## DATA TO USE
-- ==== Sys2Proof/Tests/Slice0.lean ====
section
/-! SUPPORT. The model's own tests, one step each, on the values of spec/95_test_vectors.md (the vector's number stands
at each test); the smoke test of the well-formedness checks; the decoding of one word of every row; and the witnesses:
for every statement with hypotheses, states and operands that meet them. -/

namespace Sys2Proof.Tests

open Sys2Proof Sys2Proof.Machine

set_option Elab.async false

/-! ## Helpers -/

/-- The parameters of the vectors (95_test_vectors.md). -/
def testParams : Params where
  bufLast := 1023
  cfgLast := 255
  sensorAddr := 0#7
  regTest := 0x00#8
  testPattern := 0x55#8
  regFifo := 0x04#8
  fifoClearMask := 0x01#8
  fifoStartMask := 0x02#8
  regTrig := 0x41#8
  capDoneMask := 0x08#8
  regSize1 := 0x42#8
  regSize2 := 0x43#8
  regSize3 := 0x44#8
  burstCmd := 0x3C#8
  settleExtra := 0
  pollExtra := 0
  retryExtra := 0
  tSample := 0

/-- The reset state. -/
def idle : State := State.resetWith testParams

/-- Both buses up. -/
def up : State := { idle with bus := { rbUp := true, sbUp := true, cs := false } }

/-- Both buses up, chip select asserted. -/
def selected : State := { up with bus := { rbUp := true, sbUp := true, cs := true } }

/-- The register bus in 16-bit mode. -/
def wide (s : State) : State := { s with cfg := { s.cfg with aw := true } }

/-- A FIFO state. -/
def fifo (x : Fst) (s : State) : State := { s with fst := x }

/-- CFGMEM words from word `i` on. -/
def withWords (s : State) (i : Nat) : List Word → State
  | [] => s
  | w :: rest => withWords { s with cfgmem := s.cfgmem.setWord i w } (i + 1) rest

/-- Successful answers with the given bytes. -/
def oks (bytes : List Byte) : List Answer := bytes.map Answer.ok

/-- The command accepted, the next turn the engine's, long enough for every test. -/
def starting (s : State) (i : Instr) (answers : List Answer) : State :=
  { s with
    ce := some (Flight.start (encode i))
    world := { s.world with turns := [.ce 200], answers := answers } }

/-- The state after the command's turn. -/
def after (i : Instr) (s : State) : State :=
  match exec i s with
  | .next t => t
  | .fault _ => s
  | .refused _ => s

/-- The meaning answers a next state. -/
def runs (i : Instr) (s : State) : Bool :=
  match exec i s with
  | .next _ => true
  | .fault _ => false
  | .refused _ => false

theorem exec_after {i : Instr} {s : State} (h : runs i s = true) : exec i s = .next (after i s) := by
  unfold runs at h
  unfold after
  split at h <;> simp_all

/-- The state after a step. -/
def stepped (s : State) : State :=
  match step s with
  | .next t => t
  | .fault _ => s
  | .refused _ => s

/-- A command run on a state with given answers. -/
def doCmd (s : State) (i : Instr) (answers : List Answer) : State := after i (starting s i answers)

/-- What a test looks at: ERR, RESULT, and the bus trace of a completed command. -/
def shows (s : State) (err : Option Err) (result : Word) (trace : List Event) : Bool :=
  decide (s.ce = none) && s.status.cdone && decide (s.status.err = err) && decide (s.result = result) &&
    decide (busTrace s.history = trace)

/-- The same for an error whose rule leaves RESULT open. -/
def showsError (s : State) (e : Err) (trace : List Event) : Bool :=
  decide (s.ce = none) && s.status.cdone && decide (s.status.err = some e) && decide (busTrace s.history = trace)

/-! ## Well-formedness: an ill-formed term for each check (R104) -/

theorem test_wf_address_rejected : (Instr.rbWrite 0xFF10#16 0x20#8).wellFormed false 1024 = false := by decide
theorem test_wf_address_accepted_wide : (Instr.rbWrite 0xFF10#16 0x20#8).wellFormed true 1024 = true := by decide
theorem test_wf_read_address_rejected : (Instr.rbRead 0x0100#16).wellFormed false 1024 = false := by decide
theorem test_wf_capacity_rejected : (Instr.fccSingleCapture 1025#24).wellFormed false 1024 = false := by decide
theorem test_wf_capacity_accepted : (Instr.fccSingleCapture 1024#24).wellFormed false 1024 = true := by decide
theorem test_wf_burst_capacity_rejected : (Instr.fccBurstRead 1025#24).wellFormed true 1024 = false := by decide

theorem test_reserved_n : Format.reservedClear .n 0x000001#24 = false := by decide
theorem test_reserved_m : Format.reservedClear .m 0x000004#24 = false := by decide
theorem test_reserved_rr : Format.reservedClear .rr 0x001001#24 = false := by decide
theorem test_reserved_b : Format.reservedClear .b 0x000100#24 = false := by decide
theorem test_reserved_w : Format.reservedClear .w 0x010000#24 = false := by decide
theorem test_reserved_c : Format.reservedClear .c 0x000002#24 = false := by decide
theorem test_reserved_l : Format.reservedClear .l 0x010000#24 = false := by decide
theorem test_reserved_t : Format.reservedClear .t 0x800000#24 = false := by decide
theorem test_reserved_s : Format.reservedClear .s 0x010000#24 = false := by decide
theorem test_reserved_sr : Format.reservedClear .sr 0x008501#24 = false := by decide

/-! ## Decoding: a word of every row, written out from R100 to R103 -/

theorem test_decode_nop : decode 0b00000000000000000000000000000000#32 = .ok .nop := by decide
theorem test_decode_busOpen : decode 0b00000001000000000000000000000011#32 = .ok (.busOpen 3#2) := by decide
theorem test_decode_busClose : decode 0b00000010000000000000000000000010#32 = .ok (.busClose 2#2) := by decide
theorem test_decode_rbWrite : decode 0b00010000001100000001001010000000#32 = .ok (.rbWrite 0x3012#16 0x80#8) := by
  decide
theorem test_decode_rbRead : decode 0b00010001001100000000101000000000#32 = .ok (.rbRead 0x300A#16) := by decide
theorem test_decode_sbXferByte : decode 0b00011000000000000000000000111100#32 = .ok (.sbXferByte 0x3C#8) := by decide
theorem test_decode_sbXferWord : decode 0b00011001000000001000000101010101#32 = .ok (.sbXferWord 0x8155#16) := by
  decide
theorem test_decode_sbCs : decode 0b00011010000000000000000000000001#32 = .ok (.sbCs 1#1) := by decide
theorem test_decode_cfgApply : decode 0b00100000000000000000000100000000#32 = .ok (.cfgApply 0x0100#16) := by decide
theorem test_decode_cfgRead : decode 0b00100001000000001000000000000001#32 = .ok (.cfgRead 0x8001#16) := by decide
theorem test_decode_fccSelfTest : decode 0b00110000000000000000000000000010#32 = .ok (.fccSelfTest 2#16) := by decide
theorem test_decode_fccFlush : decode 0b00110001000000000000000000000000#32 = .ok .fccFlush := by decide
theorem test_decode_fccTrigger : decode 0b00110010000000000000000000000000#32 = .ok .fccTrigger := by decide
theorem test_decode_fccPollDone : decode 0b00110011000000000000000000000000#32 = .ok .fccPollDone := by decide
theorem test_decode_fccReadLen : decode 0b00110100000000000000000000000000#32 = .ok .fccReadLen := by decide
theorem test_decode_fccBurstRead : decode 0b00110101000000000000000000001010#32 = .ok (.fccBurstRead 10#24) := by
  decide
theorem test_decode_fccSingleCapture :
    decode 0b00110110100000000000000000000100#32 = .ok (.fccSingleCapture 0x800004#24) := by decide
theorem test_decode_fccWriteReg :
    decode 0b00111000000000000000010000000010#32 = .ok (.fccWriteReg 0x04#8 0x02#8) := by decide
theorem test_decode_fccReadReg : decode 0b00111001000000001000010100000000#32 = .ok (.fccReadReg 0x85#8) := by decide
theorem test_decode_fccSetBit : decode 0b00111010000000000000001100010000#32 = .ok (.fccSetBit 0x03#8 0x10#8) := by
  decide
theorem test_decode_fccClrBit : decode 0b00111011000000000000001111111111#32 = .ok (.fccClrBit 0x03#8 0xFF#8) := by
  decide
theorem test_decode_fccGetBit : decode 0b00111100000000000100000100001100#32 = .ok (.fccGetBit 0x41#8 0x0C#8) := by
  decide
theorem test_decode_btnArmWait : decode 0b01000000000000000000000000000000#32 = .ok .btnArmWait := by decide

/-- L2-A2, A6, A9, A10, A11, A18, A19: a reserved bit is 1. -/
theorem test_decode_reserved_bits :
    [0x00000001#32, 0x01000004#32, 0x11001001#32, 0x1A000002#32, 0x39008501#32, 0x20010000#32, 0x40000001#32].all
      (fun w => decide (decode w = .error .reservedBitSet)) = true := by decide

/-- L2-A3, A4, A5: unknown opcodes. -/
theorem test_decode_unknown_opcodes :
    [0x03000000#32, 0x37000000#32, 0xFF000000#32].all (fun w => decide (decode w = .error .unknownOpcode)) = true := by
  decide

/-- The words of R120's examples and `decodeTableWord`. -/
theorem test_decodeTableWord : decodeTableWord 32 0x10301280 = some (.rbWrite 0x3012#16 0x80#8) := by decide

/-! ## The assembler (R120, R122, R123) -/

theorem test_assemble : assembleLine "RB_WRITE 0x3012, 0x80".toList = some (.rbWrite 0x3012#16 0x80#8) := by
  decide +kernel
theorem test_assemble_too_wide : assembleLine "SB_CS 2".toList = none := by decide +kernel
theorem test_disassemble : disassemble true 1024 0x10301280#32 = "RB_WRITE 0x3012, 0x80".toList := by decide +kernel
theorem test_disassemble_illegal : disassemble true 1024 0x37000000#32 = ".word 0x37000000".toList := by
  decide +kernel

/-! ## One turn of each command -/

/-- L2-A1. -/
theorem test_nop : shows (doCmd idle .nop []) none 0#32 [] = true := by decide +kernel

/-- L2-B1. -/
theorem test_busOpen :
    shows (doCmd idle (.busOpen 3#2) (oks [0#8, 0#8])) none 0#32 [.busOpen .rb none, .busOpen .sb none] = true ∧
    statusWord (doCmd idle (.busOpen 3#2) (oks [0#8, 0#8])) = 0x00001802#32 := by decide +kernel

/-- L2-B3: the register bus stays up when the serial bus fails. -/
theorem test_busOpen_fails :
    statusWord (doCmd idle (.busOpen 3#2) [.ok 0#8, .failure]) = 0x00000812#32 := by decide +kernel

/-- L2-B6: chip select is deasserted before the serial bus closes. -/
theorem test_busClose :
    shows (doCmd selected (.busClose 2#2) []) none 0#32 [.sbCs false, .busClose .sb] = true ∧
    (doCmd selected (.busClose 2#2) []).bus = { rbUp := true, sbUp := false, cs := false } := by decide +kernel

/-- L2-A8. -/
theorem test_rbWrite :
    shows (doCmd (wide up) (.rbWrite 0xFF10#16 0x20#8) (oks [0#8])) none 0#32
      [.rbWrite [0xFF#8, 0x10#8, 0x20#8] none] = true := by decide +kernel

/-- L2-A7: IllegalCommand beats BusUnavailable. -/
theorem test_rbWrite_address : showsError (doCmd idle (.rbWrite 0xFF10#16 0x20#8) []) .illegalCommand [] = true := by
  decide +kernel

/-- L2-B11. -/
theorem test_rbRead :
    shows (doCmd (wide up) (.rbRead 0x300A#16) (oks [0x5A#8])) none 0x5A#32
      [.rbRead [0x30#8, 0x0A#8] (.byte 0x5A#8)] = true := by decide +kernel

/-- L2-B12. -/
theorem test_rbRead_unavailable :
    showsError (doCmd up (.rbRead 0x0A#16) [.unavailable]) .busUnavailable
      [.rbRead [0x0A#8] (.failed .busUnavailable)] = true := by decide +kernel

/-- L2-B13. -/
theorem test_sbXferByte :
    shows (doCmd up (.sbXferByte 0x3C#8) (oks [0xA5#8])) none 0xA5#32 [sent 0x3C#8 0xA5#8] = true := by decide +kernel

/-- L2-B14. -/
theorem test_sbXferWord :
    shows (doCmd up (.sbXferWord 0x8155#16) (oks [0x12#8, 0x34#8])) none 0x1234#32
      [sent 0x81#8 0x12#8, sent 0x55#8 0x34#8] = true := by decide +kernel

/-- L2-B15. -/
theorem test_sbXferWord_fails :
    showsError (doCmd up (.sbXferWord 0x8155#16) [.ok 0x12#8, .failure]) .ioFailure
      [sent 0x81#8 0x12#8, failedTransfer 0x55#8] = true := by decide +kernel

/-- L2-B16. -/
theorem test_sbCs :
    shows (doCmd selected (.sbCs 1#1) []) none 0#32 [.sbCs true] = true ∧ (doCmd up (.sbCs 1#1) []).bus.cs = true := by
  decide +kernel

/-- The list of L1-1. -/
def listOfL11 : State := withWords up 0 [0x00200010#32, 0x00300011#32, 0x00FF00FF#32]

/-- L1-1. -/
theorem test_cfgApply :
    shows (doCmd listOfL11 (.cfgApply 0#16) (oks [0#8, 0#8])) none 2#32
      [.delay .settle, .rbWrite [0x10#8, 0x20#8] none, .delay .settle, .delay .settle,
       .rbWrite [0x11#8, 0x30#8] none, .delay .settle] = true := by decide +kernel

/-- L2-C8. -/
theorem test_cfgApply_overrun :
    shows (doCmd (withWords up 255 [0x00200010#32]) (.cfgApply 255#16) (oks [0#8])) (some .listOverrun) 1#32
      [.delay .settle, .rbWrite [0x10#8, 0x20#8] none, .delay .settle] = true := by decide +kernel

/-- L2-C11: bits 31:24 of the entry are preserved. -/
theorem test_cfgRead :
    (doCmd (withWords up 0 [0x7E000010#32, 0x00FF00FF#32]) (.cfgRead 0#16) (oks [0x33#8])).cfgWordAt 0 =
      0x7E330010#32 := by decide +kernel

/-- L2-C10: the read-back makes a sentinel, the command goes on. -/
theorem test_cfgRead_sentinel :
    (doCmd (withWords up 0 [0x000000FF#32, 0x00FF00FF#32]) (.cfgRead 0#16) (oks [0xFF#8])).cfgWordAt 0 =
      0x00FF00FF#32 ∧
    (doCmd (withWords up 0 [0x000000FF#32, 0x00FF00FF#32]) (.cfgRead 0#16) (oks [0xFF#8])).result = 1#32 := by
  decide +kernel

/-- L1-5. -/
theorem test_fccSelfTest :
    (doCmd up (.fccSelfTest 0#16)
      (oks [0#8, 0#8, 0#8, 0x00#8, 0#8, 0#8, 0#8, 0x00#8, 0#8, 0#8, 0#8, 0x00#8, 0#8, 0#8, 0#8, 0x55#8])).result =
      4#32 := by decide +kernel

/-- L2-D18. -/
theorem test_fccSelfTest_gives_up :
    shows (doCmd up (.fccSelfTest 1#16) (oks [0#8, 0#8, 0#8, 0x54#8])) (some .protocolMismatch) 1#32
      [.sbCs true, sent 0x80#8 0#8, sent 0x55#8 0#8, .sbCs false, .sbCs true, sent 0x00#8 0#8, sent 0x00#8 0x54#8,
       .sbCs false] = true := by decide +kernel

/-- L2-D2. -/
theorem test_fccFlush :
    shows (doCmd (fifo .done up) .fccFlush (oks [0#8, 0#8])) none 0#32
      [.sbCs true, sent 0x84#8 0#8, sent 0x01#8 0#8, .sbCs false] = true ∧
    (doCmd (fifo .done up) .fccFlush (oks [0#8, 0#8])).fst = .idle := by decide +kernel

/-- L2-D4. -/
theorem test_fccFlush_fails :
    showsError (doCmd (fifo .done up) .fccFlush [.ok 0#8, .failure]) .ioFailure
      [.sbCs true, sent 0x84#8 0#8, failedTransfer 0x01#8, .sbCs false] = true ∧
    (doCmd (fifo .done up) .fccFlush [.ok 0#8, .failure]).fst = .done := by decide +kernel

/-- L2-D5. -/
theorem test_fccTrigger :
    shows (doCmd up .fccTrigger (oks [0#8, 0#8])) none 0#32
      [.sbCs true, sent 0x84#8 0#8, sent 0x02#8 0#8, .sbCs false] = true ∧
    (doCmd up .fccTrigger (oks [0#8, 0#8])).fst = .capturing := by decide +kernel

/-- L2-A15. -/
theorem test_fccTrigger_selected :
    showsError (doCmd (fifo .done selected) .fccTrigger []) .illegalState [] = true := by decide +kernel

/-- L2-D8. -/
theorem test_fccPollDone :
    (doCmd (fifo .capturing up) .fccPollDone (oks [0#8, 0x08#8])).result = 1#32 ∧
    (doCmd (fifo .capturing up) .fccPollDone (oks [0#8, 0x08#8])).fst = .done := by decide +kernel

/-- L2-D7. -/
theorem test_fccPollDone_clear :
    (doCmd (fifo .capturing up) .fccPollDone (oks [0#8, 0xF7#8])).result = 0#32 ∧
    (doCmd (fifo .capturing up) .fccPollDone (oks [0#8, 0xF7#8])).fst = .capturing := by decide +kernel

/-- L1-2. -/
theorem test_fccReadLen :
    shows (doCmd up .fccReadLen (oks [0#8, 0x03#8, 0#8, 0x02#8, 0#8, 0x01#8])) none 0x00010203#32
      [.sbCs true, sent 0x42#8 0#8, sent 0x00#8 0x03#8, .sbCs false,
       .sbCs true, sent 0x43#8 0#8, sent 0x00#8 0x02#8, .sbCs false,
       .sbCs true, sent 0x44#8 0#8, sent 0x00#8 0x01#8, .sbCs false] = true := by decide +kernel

## YOUR GOAL
What are the exact lines from the beginning of the material through the line containing "for every statement"? Write out those lines alone.

## EXERCISE SOLUTION
-- ==== Sys2Proof/Tests/Slice0.lean ====
section
/-! SUPPORT. The model's own tests, one step each, on the values of spec/95_test_vectors.md (the vector's number stands
at each test); the smoke test of the well-formedness checks; the decoding of one word of every row; and the witnesses:
for every statement with hypotheses, states and operands that meet them. -/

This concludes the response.